Lastly, as stated, in 2006 the Secretary promulgated final regulations reflecting the position set forth in Rev. Rul. 2001-6, supra. See sec. 1.162(k)-l, Income Tax Regs.; sec. 1.404(k)-3, Q&A-l, Income Tax Regs. (“Payments to reacquire stock held by an ESOP * * * used to make benefit distributions to participants” are not allowed under section 404(k)(2) and (5)). Although the regulations apply only prospectively and only to amounts paid or incurred after August 30, 2006, secs. 1.162(k)-l(c), 1.404(k)-3, Q&A-2, Income Tax Regs., the regulations are relevant as they are consistent with Rev. Rul. 2001-6, supra, see Smiley v. Citibank (S.D.), N.A., 517 U.S. 735, 744 n.3 (1996) (“Where * * * a court is addressing transactions that occurred at a time when there was no clear agency guidance, it would be absurd to ignore the agency’s current authoritative pronouncement of what the statute means.”).

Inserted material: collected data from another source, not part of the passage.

-- ==== Sys2Proof/Laws/Frames.lean ====
section
/-! SUPPORT. Frames on the lines and at the receiver: what performing a list of micro-ops does to the
levels, and what the receiver makes of the events of a frame. -/

namespace Sys2Proof.Machine

theorem linesAfter_append (a b : List MicroOp) (l : Lines) :
    linesAfter (a ++ b) l = linesAfter b (linesAfter a l) := by
  induction a generalizing l with
  | nil => rfl
  | cons op a ih => cases op <;> simp [linesAfter, ih]

/-- After a frame the bus is idle and SDA holds the byte's last bit (rule R138). -/
theorem linesAfter_frame (dc : Bool) (v : Byte) (l : Lines) :
    linesAfter (frame dc v) l = { l with csN := true, scl := false, sda := v.getLsbD 0 } := rfl

theorem runEvents_cons (op : MicroOp) (ops : List MicroOp) :
    runEvents (op :: ops) = opEvents op ++ runEvents ops := by simp [runEvents]

theorem runEvents_append (a b : List MicroOp) : runEvents (a ++ b) = runEvents a ++ runEvents b := by
  simp [runEvents]

theorem receive_append (e : Edge) (a b : List Event) :
    receive e (a ++ b) = b.foldl (Receiver.observe e) (receive e a) := by
  simp [receive]

/-- A byte is the number of its own bits, most significant first. -/
theorem byteOfBits_getLsbD (v : Byte) :
    byteOfBits [v.getLsbD 7, v.getLsbD 6, v.getLsbD 5, v.getLsbD 4, v.getLsbD 3, v.getLsbD 2,
      v.getLsbD 1, v.getLsbD 0] = v := by
  have h : ∀ n : Fin 256,
      (let v : Byte := BitVec.ofFin n
       byteOfBits [v.getLsbD 7, v.getLsbD 6, v.getLsbD 5, v.getLsbD 4, v.getLsbD 3, v.getLsbD 2,
         v.getLsbD 1, v.getLsbD 0] = v) := by decide +kernel
  exact h v.toFin

/-- What a receiver that samples on either edge makes of a frame, from an idle bus. -/
theorem observe_frame (e : Edge) (dc : Bool) (v : Byte) (r : Receiver) (hb : r.buf = [])
    (hc : r.lines.csN = true) (hs : r.lines.scl = false) :
    (runEvents (frame dc v)).foldl (Receiver.observe e) r =
      { lines := { r.lines with csN := true, scl := false, sda := v.getLsbD 0 }
        buf := []
        frames := r.frames ++ [{ dc := dc, v := v }] } := by
  obtain ⟨⟨cs, sc, sd, lr⟩, buf, frames⟩ := r
  simp only at hb hc hs
  subst hb hc hs
  have hv := byteOfBits_getLsbD v
  cases e <;>
    simp [runEvents, opEvents, frame, pulse, sendByte, sendBit, Receiver.observe, Receiver.samples,
      Receiver.deselects, Lines.set, Receiver.sample] <;> simpa using hv

theorem observe_ticks (e : Edge) (k : Nat) (r : Receiver) :
    (List.replicate k Event.tick).foldl (Receiver.observe e) r = r := by
  induction k generalizing r with
  | zero => rfl
  | succ k ih => rw [List.replicate_succ, List.foldl_cons]; exact ih r

/-- A wait adds nothing at the receiver. -/
theorem observe_waitTail (e : Edge) (k : Nat) (r : Receiver) :
    (waitTail k).foldl (Receiver.observe e) r = r := by
  rw [waitTail, List.foldl_append, observe_ticks]; rfl

end Sys2Proof.Machine
end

For the reasons stated, I would address respondent’s alternative argument and conclude that respondent’s determination — that the claimed deductions for redemption dividends, if allowed, would constitute impermissible tax evasion— should be sustained.
Although one court has upheld the Commissioner’s disallowance under sec. 162(k)(l) of deductions for redemption dividends, see Conopco, Inc. v. United States, 100 AFTR 2d 5296, 2007— 2 USTC par. 50,582 (D.N.J.2007) (unpublished opinion, see 8th Cir. R. 32.1A), three courts have rejected sec. 162(k)(l) as a basis for disallowing deductions for redemption dividends, see, e.g., Boise Cascade Corp. v. United States, 329 F.3d 751 (9th Cir.2003), affg. 82 AFTR 2d 7249 (D. Idaho 1998); General Mills, Inc. v. United States, 101 AFTR 2d 550, 2008-1 USTC par. 50,141 (D. Minn. 2008). General Mills and Conopeo are pending appeal to the U.S. Courts of Appeals for the Third and the Eighth Circuits, respectively.
Sec. 7701(a)(ll)(B) defines “Secretary” as “the Secretary of the Treasury or his delegate.5
1 emphasize that the sec. 404(k)(5)(A) authority to disallow a claimed sec. 404(k)(l) deduction because it would constitute a tax evasion transaction is even more specific than the authority set forth in sec. 269.